J Cardiovasc Nurs. 2023;38(2):E78-E86. doi: 10.1097/JCN.0000000000000909. Epub 2022 Apr 6.
Poor sleep quality is highly prevalent in atrial fibrillation (AF) with reported links between worse sleep quality and higher AF severity. Little research has examined whether sleep quality changes after AF ablation despite it being a routinely performed procedure.
The aim of this study was to evaluate self-reported sleep quality before and after AF ablation and to examine whether sleep quality differs by AF severity or sex.
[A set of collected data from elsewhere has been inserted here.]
-- ==== Sys2Proof/Tests/Slice0.lean ====
section
/-! SUPPORT. Tests: words and expected values from the spec's tables and worked vectors (95_test_vectors.md, the
examples of the rules), never from the model; and for each statement with hypotheses a witness that meets them all. -/

namespace Sys2Proof.Tests

open Sys2Proof.Machine

/-! ### Helpers -/

/-- The 48-bit word of six request bytes, offset 0 first (R81). -/
def request (b0 b1 b2 b3 b4 b5 : Nat) : Nat :=
  b0 + 256 * (b1 + 256 * (b2 + 256 * (b3 + 256 * (b4 + 256 * b5))))

/-- The state after a step that goes on. -/
def stepped (s : State) : State :=
  match step s with
  | .next t => t
  | .fault _ => s
  | .refused _ => s

/-- `s` after the EXEC of a request. -/
def sent (s : State) (w : Nat) : State := stepped (s.withFetchWord 48 w)

/-- `s` after one event. -/
def happens (s : State) (e : Event) : State := stepped { s with agenda := [e] }

/-- The bytes a u8 response fixes. -/
def seen8 (s : State) : List Byte := [s.pktByte 0, s.pktByte 1, s.pktByte 2]

/-- The bytes a u16 response fixes. -/
def seen16 (s : State) : List Byte := [s.pktByte 0, s.pktByte 1, s.pktByte 2, s.pktByte 3]

/-- The six bytes of the buffer. -/
def seen32 (s : State) : List Byte :=
  [s.pktByte 0, s.pktByte 1, s.pktByte 2, s.pktByte 3, s.pktByte 4, s.pktByte 5]

/-- The start state of the query table of 95_test_vectors.md 2.5. -/
def busy : State :=
  { State.reset with
    mode := .position, direction := .negative, velocity := 5000, position := 0xFFFFFFFB, posSetpoint := 100
    travelVelocity := 5000, velSetpoint := 6000, dirSetpoint := .negative, runStatus := .running
    enable := .enabled, stopInterlockEnabled := .enabled, outputEnabled := true }

/-- A motor moving POSITIVE at 1000 in VELOCITY mode (95_test_vectors.md 2.11). -/
def moving : State :=
  { State.reset with
    velocity := 1000, velSetpoint := 1000, runStatus := .running, timerTop := 1999, outputEnabled := true
    trigger := true }

/-- A motor moving to 100 in POSITION mode (95_test_vectors.md Scenario B). -/
def travelling : State :=
  { State.reset with
    mode := .position, velocity := 5000, posSetpoint := 100, travelVelocity := 5000, runStatus := .running
    timerTop := 399, outputEnabled := true }

/-! ### WellFormed: a control byte named reserved that is not (R83) -/

theorem test_wf_refuses_reserved_200 : (Instr.getPos (.reserved 200) 0).wf = false := by decide

theorem test_wf_refuses_reserved_201 : (Instr.setStatus (.reserved 201) 1 0).wf = false := by decide

theorem test_wf_accepts_reserved_0 : (Instr.setStatus (.reserved 0) 1 0).wf = true := by decide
This longitudinal pilot study assessed sleep using the Pittsburgh Sleep Quality Index at preablation and at 1, 3, and 6 months after ablation. Atrial fibrillation disease severity was assessed by the Canadian Cardiology Society Severity of AF scale. Outcomes were analyzed using descriptive statistics, Spearman ρ correlations, and multilevel longitudinal models.
The sample (N = 20) was 55% female with a mean age of 65 (±7) years. Poor sleep quality (mean Pittsburgh Sleep Quality Index scores > 5) was evident at all time points. Improvement was noted at 3 months (moderate effect size d = 0.49); and negligible further improvement, from 3 to 6 months post ablation. Improvement was seen primarily in male subjects (large effect size d = 0.89 at 3 months), with smaller improvements for female subjects. Although Severity of AF scale scores were not correlated with sleep quality, Severity of AF scale severity scores did significantly improve over time.
Patients with AF have poor sleep quality that improves for the first 3 months after AF ablation, with men showing more improvement than women. A more accurate understanding of the sleep challenges after AF ablation could lead to development of more realistic patient education and improve patient self-management.
心房颤动(AF)患者的睡眠质量较差,且睡眠质量与 AF 严重程度之间存在相关性。尽管消融术是一种常规治疗方法,但很少有研究探讨 AF 消融术后睡眠质量是否会发生变化。
本研究旨在评估 AF 消融术前和术后患者的自我报告睡眠质量,并探讨睡眠质量是否因 AF 严重程度或性别而异。
这项纵向试点研究使用匹兹堡睡眠质量指数(PSQI)在消融术前和术后 1、3 和 6 个月评估睡眠质量。采用加拿大心脏病学会房颤严重程度量表评估 AF 严重程度。使用描述性统计、斯皮尔曼 ρ 相关分析和多层次纵向模型分析结果。
样本(N=20)中 55%为女性,平均年龄为 65(±7)岁。所有时间点均存在睡眠质量差(PSQI 评分>5)。术后 3 个月有改善(中等效应量 d=0.49);从术后 3 个月到 6 个月,仅有轻微的进一步改善。改善主要见于男性(术后 3 个月时的效应量 d=0.89),女性改善较小。尽管房颤严重程度量表评分与睡眠质量无相关性,但房颤严重程度量表严重程度评分随时间推移确实有所改善。
AF 患者睡眠质量较差,AF 消融术后 3 个月内睡眠质量有所改善,男性改善程度大于女性。更准确地了解 AF 消融术后的睡眠挑战可能会导致制定更现实的患者教育并改善患者自我管理。